Stored data entries
++++++++++

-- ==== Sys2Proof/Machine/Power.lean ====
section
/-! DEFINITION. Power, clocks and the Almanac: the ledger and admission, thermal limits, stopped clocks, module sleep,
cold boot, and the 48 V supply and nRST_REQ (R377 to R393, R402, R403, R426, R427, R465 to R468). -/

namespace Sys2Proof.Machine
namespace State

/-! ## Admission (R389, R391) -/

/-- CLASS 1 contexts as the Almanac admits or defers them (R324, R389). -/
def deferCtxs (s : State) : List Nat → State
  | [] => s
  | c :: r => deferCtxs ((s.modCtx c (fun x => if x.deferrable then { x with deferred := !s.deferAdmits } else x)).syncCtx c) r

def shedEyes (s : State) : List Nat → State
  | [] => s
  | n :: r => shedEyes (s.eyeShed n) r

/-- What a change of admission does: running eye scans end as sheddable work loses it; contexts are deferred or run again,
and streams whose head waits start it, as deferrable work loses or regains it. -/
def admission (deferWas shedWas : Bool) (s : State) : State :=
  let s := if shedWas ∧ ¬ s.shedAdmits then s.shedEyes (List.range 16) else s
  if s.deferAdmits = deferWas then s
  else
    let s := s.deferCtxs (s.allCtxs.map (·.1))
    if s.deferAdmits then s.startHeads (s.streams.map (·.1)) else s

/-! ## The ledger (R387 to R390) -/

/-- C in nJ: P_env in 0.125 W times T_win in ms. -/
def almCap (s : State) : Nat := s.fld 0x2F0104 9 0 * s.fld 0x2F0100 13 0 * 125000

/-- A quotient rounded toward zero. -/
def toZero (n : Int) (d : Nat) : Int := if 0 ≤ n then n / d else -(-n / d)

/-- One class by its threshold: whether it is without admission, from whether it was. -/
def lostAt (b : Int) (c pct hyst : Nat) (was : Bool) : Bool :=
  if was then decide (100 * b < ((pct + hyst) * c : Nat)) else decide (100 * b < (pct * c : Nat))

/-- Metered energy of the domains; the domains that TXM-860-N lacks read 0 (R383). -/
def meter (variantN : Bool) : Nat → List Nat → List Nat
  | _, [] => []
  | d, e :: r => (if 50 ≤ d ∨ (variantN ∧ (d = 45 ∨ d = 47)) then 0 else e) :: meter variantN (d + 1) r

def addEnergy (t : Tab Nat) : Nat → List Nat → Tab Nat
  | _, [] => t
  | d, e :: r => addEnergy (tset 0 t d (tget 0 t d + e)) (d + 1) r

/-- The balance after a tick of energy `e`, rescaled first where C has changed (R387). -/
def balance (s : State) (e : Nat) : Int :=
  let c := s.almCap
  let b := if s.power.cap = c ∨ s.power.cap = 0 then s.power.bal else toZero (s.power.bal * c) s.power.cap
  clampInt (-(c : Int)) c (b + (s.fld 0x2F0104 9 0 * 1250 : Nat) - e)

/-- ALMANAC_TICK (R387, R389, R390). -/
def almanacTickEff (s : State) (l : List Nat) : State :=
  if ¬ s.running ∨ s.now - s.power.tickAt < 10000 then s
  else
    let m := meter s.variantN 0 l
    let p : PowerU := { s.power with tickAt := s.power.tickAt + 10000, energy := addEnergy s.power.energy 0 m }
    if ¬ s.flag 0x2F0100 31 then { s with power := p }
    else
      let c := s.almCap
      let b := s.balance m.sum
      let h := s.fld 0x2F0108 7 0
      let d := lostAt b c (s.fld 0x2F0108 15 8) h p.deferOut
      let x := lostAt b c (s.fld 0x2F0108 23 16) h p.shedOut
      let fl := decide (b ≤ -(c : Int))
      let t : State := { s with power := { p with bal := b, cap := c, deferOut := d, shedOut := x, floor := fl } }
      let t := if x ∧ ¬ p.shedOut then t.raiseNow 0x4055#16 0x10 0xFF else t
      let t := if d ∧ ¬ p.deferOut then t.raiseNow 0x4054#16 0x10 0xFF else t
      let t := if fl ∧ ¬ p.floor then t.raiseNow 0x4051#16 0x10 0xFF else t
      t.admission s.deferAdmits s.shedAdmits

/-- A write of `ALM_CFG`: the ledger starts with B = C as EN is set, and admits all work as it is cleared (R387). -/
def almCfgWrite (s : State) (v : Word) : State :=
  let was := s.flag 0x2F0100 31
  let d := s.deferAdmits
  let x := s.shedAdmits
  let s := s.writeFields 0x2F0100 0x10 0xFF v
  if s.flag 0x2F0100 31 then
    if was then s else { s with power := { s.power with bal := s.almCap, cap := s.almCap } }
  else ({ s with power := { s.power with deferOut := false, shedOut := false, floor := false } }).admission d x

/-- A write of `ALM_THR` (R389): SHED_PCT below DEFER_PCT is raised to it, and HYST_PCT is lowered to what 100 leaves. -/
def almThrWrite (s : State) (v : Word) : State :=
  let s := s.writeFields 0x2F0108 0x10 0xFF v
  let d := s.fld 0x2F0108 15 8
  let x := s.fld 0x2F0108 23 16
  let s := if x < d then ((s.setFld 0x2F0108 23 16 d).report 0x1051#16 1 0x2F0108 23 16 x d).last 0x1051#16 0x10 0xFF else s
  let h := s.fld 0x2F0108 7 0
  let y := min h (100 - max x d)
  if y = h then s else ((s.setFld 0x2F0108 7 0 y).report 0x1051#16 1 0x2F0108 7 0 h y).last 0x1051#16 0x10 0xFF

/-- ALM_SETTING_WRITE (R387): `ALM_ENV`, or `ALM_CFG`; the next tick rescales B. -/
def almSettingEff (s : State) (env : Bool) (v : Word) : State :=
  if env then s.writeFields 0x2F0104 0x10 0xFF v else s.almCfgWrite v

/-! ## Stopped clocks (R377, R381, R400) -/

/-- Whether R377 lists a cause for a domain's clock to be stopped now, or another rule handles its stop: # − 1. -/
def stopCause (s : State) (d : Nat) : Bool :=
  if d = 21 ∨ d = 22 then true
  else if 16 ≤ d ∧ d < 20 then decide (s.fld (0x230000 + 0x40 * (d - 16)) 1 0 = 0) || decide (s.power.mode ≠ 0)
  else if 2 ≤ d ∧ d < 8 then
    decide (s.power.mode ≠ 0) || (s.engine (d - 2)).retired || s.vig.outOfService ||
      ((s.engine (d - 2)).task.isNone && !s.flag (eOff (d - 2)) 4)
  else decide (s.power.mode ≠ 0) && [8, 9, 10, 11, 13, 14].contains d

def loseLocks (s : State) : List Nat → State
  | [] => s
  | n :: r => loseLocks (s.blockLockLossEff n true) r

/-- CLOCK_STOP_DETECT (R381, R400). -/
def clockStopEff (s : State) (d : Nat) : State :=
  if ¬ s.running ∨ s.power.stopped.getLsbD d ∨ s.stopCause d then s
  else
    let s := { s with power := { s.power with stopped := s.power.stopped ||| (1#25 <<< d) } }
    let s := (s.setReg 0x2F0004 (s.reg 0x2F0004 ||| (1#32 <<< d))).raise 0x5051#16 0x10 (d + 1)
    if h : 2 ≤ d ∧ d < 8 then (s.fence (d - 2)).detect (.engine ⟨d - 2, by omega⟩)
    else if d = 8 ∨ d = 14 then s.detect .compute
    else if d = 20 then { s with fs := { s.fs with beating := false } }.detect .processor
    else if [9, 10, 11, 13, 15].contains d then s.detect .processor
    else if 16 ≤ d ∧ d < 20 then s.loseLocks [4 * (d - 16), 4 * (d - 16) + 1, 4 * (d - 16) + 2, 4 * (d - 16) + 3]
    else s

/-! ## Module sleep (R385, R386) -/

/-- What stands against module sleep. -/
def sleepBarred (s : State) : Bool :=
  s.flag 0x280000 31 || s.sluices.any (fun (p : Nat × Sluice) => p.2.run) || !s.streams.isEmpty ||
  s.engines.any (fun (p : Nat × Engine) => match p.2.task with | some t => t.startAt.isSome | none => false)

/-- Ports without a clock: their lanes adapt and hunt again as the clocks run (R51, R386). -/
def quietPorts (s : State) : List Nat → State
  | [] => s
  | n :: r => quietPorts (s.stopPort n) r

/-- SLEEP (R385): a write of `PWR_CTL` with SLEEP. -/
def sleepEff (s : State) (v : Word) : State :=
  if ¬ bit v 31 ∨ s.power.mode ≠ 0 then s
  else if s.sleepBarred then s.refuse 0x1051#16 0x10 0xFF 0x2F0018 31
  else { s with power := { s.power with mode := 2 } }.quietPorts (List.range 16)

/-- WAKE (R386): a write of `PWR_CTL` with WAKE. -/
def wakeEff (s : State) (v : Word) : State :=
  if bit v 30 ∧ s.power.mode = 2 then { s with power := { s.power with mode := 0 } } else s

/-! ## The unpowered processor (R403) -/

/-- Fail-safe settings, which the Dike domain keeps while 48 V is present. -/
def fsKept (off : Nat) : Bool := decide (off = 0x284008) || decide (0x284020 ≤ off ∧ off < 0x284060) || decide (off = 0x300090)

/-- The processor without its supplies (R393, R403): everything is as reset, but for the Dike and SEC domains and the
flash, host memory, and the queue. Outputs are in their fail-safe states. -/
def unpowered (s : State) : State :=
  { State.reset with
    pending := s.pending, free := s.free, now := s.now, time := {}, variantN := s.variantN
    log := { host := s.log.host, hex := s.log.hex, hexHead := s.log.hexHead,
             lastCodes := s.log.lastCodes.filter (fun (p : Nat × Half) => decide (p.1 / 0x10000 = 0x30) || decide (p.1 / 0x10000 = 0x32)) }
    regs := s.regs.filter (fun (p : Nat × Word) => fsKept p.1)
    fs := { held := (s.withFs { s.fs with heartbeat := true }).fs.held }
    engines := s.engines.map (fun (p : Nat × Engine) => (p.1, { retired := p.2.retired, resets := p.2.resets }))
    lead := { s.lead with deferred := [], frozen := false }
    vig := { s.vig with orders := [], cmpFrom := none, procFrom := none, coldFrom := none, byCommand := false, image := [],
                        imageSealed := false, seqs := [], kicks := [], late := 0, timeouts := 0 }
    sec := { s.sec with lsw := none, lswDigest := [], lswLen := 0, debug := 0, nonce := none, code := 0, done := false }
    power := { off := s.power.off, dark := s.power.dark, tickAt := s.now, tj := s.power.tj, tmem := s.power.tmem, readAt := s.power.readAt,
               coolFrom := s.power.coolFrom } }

++++++++++

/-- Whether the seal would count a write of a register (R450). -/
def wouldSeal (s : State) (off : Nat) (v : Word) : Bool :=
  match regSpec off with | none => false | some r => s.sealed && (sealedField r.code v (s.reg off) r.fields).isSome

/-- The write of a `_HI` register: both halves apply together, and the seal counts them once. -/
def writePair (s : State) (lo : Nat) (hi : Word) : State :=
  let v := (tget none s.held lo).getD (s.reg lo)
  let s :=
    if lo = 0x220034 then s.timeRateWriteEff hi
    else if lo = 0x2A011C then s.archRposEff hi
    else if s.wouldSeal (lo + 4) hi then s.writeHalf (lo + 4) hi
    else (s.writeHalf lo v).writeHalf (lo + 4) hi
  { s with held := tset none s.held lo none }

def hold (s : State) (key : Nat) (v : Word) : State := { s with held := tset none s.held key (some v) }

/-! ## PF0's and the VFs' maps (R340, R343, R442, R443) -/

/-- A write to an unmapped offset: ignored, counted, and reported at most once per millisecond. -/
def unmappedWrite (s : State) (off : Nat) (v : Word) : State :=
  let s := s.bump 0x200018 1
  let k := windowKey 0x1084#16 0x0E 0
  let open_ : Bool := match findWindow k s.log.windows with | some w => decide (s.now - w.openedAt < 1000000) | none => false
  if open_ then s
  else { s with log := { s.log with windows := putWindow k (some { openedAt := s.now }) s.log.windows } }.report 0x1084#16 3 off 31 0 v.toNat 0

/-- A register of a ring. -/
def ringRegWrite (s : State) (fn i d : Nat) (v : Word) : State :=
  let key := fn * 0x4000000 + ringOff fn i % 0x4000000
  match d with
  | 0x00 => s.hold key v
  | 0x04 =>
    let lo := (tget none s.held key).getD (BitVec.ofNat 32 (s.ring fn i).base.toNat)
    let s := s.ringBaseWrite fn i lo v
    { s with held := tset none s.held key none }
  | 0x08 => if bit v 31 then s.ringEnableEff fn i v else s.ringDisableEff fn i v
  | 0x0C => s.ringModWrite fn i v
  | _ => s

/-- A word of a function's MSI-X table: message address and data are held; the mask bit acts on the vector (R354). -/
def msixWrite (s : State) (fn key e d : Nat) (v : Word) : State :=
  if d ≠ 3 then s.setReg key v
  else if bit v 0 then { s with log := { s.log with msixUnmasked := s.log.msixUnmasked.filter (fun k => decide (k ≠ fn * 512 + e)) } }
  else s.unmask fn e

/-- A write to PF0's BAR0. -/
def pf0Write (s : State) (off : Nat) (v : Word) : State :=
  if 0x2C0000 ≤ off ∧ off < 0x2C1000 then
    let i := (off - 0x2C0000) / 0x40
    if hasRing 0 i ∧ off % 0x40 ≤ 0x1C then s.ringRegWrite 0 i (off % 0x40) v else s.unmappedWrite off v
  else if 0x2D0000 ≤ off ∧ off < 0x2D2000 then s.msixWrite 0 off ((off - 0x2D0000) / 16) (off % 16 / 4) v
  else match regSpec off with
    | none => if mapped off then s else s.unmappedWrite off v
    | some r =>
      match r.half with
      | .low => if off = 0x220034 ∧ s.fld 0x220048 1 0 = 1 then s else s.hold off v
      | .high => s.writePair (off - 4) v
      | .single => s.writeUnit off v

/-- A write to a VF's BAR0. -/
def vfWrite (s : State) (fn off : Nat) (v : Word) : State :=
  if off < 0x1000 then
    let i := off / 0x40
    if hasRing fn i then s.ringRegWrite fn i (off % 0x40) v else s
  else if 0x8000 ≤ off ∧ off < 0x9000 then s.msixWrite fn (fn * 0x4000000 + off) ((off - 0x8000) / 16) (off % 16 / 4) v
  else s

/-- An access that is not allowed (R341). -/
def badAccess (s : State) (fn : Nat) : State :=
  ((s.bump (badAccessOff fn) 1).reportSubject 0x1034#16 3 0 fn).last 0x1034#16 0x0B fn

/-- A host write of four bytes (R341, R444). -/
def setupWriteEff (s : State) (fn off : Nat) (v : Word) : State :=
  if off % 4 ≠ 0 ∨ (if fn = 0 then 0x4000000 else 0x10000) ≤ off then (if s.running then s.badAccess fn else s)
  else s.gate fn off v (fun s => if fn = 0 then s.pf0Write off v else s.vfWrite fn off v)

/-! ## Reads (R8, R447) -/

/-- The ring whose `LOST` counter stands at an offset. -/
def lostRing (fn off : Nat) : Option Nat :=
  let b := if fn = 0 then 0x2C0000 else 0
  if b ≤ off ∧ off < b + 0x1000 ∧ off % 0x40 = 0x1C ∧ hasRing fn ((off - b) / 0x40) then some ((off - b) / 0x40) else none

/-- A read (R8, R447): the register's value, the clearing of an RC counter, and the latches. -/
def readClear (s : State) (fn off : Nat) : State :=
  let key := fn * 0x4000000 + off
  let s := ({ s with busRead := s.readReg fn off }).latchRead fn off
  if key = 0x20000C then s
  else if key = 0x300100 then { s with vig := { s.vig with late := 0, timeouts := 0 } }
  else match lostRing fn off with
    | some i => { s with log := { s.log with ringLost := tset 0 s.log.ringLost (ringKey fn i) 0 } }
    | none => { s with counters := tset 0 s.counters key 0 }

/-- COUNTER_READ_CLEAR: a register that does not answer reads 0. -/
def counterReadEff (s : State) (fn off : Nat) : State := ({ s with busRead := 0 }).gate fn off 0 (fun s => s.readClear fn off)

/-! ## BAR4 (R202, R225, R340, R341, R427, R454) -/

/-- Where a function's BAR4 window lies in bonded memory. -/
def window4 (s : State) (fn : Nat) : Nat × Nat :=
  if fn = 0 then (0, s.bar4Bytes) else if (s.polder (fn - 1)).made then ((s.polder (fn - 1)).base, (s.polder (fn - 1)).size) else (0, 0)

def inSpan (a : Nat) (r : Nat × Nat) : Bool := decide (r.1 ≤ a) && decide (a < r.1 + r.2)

++++++++++

» Problem to solve: Report how many lines of the records above contain the word "stands", giving only the number.

» Answer box: 2